Among the lines below, a stretch begins at the one with "(run 0x00E0 State.reset).shouldRedraw" and ends at the one with "theorem test_ret_underflow : record". Repeat that stretch exactly, ends included.
.....
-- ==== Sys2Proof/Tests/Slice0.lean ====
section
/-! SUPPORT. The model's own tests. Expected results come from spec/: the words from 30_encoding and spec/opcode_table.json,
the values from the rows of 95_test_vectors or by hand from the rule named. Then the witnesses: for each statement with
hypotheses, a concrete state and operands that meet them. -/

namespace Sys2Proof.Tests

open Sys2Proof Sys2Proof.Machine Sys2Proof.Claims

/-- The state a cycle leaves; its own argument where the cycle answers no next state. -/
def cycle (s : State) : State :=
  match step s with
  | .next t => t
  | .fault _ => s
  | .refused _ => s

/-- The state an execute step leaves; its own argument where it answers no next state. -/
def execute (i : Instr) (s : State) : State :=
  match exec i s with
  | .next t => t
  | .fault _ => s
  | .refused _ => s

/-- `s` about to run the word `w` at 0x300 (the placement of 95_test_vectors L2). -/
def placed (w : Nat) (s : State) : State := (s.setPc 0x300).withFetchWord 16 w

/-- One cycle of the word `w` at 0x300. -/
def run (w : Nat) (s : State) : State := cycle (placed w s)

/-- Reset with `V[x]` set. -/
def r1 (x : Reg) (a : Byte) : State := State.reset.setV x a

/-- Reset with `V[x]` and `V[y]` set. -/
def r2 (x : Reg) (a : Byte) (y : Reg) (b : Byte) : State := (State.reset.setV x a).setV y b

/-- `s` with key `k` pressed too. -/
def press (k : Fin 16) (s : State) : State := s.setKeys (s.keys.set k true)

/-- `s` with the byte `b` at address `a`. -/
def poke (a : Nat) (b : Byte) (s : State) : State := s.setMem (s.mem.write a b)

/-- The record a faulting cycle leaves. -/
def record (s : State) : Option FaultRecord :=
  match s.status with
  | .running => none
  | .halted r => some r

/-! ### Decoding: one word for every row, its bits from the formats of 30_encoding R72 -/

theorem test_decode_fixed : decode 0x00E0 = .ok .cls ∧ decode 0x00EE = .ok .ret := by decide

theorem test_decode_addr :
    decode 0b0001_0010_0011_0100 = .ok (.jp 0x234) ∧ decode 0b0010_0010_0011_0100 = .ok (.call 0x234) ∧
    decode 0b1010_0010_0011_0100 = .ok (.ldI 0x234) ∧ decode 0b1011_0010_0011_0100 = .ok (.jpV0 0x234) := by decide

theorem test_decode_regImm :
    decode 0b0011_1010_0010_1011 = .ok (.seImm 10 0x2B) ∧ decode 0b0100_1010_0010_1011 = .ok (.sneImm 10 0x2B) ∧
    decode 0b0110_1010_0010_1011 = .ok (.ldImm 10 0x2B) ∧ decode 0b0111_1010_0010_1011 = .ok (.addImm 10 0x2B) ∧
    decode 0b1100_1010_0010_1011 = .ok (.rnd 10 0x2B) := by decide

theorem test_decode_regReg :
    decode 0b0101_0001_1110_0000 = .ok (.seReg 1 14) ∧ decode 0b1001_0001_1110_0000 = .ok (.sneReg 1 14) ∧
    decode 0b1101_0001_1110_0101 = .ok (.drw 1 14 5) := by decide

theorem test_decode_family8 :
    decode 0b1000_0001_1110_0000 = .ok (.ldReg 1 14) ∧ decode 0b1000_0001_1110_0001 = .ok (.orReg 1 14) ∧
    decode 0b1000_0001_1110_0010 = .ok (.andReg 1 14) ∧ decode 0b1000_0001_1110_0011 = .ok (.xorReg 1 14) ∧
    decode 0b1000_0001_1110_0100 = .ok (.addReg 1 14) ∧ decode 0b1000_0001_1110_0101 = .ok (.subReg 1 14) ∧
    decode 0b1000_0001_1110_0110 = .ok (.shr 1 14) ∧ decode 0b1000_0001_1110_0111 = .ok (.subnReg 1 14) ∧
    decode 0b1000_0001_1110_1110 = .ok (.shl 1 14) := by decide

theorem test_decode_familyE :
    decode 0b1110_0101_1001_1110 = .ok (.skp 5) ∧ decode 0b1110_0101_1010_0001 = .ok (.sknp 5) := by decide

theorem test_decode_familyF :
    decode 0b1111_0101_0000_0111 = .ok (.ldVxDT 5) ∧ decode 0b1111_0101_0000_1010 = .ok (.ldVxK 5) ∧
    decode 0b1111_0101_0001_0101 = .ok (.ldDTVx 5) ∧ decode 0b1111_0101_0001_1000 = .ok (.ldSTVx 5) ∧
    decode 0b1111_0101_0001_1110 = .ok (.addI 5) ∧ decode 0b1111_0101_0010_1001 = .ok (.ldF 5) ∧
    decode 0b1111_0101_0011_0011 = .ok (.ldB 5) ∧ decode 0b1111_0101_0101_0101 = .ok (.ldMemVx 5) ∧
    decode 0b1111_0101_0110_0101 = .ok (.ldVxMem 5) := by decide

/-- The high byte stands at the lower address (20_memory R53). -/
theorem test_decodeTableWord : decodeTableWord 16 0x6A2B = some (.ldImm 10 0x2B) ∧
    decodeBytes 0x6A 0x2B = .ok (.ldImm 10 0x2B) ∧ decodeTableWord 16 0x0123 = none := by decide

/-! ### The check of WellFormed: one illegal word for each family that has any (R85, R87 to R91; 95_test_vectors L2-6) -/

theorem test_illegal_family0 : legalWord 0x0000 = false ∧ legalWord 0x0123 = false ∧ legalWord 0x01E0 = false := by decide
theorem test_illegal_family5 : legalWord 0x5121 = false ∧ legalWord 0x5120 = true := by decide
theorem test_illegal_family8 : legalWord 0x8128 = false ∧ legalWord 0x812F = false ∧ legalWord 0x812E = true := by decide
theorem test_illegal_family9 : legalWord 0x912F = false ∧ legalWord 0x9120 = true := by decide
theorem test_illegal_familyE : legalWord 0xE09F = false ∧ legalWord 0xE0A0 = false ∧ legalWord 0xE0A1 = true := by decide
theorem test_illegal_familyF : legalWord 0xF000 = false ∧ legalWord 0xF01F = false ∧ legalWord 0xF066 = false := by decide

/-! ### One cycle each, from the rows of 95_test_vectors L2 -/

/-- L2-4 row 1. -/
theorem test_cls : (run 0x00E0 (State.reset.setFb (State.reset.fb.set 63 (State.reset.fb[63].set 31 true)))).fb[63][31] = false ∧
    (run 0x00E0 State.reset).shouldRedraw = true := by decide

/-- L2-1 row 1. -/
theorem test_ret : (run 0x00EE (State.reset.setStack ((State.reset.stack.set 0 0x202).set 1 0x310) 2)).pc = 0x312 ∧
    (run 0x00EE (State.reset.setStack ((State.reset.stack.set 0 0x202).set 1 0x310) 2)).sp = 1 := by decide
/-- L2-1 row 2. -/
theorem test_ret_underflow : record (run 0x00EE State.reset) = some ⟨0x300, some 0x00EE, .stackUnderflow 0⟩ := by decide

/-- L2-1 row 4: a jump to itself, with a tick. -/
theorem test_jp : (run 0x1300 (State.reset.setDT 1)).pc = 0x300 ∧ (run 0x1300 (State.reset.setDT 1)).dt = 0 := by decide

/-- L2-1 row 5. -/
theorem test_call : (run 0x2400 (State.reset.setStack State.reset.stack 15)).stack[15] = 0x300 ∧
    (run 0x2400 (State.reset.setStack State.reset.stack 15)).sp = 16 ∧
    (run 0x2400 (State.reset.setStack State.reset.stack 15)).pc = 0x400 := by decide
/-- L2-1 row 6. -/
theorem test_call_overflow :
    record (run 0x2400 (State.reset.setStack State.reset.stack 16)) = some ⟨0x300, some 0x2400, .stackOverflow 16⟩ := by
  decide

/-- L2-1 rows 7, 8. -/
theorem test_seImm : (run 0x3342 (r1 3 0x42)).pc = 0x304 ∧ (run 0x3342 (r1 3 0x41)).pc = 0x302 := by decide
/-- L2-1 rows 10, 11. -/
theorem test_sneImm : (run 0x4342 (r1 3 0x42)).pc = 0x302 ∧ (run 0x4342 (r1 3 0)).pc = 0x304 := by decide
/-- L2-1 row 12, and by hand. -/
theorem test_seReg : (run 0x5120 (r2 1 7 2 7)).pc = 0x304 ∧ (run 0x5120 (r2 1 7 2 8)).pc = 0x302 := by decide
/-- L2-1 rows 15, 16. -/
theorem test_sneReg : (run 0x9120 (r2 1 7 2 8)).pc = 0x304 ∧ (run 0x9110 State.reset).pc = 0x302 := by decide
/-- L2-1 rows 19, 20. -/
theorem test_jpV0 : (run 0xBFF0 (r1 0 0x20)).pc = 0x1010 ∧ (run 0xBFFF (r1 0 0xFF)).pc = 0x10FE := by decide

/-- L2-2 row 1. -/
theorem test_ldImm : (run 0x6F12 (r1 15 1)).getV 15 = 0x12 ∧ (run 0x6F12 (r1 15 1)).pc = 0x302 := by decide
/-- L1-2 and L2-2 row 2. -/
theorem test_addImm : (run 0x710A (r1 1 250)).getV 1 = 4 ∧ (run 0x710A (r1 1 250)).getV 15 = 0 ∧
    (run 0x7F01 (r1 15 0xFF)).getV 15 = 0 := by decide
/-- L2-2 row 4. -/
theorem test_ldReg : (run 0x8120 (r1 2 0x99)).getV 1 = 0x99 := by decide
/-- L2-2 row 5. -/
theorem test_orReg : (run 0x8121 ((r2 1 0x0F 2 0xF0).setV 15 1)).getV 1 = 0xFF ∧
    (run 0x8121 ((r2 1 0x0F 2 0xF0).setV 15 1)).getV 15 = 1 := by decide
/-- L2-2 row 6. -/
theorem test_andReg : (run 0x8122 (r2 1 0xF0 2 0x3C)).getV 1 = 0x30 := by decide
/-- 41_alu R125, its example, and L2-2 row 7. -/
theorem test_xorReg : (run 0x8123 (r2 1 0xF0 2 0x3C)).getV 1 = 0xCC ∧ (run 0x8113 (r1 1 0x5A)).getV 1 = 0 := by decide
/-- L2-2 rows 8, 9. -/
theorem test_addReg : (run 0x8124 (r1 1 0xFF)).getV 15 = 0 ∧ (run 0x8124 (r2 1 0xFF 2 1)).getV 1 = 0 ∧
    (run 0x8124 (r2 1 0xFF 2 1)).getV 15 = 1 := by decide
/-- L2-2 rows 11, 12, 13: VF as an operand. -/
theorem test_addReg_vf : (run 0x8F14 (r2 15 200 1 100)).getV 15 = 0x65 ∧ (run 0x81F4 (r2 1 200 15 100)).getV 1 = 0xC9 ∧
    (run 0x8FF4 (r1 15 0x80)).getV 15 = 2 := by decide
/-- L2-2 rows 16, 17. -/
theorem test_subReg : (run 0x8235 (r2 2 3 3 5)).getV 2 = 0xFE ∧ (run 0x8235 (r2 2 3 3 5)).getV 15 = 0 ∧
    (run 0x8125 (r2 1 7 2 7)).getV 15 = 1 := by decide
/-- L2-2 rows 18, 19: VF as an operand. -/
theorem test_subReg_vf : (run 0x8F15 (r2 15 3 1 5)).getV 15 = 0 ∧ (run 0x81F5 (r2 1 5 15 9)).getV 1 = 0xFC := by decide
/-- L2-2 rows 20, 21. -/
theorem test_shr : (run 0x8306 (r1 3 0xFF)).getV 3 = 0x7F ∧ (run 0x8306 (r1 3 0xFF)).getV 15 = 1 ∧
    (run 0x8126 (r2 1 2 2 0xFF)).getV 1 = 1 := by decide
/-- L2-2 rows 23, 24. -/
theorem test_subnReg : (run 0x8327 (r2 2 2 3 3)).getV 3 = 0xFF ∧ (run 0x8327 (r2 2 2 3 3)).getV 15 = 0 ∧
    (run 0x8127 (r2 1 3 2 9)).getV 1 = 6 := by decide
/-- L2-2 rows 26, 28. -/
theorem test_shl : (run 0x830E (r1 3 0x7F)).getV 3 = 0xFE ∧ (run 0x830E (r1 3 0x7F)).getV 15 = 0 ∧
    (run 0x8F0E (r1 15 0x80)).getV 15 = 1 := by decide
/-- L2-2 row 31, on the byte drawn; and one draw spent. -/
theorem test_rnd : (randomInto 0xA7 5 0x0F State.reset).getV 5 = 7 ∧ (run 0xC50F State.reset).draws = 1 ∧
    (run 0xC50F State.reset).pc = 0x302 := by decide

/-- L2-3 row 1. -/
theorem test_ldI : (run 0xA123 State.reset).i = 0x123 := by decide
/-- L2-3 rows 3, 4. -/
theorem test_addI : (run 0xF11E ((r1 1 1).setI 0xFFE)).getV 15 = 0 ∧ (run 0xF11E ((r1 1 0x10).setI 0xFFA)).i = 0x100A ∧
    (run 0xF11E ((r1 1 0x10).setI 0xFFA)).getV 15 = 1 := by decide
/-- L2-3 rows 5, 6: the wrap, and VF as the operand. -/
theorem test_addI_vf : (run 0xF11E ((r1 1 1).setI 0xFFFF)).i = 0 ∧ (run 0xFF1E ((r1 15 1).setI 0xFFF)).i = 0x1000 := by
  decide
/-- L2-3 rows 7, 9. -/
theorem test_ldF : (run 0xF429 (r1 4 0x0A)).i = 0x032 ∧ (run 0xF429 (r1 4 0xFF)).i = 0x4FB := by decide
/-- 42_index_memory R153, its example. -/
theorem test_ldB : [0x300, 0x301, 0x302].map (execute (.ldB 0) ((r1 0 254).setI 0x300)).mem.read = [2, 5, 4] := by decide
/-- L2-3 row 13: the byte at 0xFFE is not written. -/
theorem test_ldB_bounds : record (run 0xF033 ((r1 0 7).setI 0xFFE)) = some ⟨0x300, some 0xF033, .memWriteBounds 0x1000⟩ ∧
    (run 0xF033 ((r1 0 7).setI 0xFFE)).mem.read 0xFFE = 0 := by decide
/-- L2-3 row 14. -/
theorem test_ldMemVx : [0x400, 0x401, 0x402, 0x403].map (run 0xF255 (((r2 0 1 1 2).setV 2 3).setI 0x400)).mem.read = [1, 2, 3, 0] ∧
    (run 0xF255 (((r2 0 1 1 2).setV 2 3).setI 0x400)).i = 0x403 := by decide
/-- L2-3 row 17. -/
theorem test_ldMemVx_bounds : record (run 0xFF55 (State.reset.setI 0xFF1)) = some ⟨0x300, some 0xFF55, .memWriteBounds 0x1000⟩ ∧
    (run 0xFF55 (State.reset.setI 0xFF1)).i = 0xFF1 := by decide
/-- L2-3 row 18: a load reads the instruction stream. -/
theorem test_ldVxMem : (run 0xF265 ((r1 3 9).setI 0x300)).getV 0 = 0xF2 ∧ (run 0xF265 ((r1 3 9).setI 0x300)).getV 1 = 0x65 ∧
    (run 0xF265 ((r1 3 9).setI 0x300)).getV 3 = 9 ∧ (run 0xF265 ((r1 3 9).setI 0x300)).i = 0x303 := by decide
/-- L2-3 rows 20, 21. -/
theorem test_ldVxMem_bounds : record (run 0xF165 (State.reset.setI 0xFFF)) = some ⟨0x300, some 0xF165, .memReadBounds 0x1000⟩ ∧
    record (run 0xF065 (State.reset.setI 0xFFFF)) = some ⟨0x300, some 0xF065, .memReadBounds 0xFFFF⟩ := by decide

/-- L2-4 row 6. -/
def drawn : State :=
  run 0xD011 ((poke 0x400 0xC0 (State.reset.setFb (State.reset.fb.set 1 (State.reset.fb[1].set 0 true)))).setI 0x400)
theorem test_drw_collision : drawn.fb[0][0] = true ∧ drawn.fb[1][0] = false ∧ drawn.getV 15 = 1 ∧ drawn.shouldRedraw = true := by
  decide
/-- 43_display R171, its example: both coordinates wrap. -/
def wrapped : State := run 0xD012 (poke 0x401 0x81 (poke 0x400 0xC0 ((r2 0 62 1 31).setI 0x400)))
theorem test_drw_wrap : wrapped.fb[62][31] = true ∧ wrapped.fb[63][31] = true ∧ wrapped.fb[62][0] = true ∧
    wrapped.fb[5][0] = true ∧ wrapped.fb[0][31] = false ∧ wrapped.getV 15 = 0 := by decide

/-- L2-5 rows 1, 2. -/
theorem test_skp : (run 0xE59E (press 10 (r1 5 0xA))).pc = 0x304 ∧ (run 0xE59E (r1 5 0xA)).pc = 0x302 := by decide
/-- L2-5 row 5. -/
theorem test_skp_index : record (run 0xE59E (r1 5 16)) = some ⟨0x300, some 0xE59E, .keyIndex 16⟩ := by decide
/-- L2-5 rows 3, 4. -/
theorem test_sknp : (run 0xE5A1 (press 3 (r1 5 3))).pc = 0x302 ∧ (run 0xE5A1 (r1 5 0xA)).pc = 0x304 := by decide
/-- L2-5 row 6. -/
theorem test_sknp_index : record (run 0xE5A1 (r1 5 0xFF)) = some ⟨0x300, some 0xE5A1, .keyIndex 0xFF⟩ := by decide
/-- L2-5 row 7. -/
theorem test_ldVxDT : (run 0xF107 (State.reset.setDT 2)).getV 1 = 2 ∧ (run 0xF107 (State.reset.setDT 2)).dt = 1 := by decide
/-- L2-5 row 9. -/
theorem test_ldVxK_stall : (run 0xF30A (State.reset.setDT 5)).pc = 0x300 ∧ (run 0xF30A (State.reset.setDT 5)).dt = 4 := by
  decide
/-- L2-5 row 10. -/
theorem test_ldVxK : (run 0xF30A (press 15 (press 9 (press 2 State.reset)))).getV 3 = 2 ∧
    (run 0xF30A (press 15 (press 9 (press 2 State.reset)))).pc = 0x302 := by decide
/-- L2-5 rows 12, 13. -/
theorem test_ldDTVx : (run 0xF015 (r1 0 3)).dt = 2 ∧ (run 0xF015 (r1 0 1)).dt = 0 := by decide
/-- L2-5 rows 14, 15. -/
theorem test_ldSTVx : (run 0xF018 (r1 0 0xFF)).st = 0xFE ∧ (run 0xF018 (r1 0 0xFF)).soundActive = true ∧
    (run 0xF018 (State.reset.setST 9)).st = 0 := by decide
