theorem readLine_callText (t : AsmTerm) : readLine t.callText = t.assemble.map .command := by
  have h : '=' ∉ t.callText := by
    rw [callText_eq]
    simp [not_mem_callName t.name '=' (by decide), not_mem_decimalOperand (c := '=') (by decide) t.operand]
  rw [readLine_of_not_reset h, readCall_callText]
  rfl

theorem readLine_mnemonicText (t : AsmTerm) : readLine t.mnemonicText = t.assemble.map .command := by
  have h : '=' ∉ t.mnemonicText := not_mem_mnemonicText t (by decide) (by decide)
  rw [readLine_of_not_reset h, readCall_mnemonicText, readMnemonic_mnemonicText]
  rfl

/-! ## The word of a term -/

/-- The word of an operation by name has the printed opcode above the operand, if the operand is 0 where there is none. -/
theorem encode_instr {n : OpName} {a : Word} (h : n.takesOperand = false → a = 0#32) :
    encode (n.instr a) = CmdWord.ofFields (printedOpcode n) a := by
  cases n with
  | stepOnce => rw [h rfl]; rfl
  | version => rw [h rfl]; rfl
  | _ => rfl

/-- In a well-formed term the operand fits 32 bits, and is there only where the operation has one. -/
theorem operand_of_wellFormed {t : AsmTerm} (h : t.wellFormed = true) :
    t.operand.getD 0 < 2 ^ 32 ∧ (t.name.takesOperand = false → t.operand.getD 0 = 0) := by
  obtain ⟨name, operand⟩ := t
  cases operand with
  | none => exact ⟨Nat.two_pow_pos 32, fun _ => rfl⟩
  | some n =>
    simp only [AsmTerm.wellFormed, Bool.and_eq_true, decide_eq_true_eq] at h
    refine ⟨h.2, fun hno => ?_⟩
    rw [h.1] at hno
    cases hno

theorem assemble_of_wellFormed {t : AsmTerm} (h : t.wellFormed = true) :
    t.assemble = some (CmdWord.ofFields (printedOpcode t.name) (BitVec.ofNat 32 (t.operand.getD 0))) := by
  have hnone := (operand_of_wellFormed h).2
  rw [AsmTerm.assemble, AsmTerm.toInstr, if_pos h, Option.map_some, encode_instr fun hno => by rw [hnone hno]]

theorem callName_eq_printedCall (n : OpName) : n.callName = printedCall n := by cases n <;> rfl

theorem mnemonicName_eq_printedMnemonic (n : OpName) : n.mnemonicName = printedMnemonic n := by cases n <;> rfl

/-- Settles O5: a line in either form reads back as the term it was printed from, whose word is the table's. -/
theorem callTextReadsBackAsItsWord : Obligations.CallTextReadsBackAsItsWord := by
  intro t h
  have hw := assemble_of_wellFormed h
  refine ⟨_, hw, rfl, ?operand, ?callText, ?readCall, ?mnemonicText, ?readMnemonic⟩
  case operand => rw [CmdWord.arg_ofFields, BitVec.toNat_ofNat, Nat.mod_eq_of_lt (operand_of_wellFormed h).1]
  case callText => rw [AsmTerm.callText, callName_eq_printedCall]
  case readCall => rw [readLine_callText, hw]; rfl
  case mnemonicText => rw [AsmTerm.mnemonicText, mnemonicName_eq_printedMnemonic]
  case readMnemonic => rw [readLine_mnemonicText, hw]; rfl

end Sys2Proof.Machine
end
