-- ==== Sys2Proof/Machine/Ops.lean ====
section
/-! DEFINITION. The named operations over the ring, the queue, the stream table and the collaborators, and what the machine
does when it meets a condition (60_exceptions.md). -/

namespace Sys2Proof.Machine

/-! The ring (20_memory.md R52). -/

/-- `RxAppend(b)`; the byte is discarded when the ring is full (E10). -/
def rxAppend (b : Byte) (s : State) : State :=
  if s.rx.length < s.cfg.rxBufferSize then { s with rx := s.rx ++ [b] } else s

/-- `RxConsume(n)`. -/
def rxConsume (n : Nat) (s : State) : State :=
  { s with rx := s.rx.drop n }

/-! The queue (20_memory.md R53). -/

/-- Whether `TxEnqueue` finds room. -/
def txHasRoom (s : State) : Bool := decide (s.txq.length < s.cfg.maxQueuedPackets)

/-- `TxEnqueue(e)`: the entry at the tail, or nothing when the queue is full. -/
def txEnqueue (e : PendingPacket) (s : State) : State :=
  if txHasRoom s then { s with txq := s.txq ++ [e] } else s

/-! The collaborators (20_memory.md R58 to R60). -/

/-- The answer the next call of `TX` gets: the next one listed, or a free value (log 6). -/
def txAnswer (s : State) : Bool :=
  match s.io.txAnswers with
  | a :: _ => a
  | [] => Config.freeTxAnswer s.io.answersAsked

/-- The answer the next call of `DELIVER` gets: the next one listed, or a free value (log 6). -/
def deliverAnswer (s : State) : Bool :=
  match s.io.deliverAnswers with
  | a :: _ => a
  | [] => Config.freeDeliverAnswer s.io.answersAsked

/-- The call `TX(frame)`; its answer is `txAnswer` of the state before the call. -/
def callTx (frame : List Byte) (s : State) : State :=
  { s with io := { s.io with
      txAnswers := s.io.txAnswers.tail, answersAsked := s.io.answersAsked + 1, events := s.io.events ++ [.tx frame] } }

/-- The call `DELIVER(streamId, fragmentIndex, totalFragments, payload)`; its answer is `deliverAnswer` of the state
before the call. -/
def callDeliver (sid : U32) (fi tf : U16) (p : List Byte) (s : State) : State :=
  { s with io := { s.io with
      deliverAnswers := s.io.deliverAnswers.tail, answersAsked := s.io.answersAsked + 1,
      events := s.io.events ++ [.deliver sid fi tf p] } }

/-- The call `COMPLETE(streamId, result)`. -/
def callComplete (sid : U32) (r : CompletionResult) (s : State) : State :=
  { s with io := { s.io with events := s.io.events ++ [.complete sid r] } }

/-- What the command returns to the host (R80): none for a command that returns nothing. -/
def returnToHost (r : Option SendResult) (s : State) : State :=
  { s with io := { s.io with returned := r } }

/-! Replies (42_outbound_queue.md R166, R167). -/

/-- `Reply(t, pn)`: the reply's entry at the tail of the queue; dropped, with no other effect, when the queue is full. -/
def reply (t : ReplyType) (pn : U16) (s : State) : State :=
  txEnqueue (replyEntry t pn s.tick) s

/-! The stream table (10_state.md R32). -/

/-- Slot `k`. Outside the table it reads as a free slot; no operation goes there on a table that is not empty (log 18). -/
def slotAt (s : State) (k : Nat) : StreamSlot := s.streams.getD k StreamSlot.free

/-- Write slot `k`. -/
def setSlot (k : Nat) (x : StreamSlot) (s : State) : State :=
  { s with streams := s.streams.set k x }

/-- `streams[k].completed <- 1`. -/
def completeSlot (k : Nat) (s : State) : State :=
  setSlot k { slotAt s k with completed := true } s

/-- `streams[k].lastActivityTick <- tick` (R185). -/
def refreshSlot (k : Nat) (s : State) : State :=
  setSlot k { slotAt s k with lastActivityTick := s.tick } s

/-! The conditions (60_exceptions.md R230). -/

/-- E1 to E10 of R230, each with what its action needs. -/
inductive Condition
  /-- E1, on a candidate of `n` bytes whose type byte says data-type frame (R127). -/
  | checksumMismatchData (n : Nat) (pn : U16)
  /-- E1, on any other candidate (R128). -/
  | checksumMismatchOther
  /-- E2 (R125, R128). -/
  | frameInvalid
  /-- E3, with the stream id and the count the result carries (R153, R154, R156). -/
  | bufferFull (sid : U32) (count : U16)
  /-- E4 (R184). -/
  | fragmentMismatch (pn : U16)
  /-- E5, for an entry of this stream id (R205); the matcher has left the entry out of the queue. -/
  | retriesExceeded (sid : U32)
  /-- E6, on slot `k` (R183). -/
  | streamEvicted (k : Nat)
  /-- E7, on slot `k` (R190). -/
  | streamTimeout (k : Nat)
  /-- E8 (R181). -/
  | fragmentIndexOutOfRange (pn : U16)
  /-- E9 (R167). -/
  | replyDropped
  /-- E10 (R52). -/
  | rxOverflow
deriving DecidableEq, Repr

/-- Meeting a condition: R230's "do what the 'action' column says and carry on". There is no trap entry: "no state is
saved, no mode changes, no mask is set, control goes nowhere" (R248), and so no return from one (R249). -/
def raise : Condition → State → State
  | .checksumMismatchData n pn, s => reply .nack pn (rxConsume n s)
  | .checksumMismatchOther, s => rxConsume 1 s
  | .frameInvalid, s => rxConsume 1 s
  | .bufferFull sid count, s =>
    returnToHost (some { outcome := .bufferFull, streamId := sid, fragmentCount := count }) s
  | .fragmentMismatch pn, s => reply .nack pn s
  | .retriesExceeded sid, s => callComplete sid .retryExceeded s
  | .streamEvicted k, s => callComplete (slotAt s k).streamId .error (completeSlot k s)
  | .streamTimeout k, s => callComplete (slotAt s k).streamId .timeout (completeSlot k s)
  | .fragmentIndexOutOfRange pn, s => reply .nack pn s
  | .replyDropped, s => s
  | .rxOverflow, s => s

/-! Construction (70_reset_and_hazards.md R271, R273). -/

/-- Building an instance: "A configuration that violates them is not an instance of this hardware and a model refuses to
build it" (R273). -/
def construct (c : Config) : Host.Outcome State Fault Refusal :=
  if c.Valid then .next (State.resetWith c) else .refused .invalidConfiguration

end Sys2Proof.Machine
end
.....
(Output for this exercise):
    (run 0x00E0 State.reset).shouldRedraw = true := by decide

/-- L2-1 row 1. -/
theorem test_ret : (run 0x00EE (State.reset.setStack ((State.reset.stack.set 0 0x202).set 1 0x310) 2)).pc = 0x312 ∧
    (run 0x00EE (State.reset.setStack ((State.reset.stack.set 0 0x202).set 1 0x310) 2)).sp = 1 := by decide
/-- L2-1 row 2. -/
theorem test_ret_underflow : record (run 0x00EE State.reset) = some ⟨0x300, some 0x00EE, .stackUnderflow 0⟩ := by decide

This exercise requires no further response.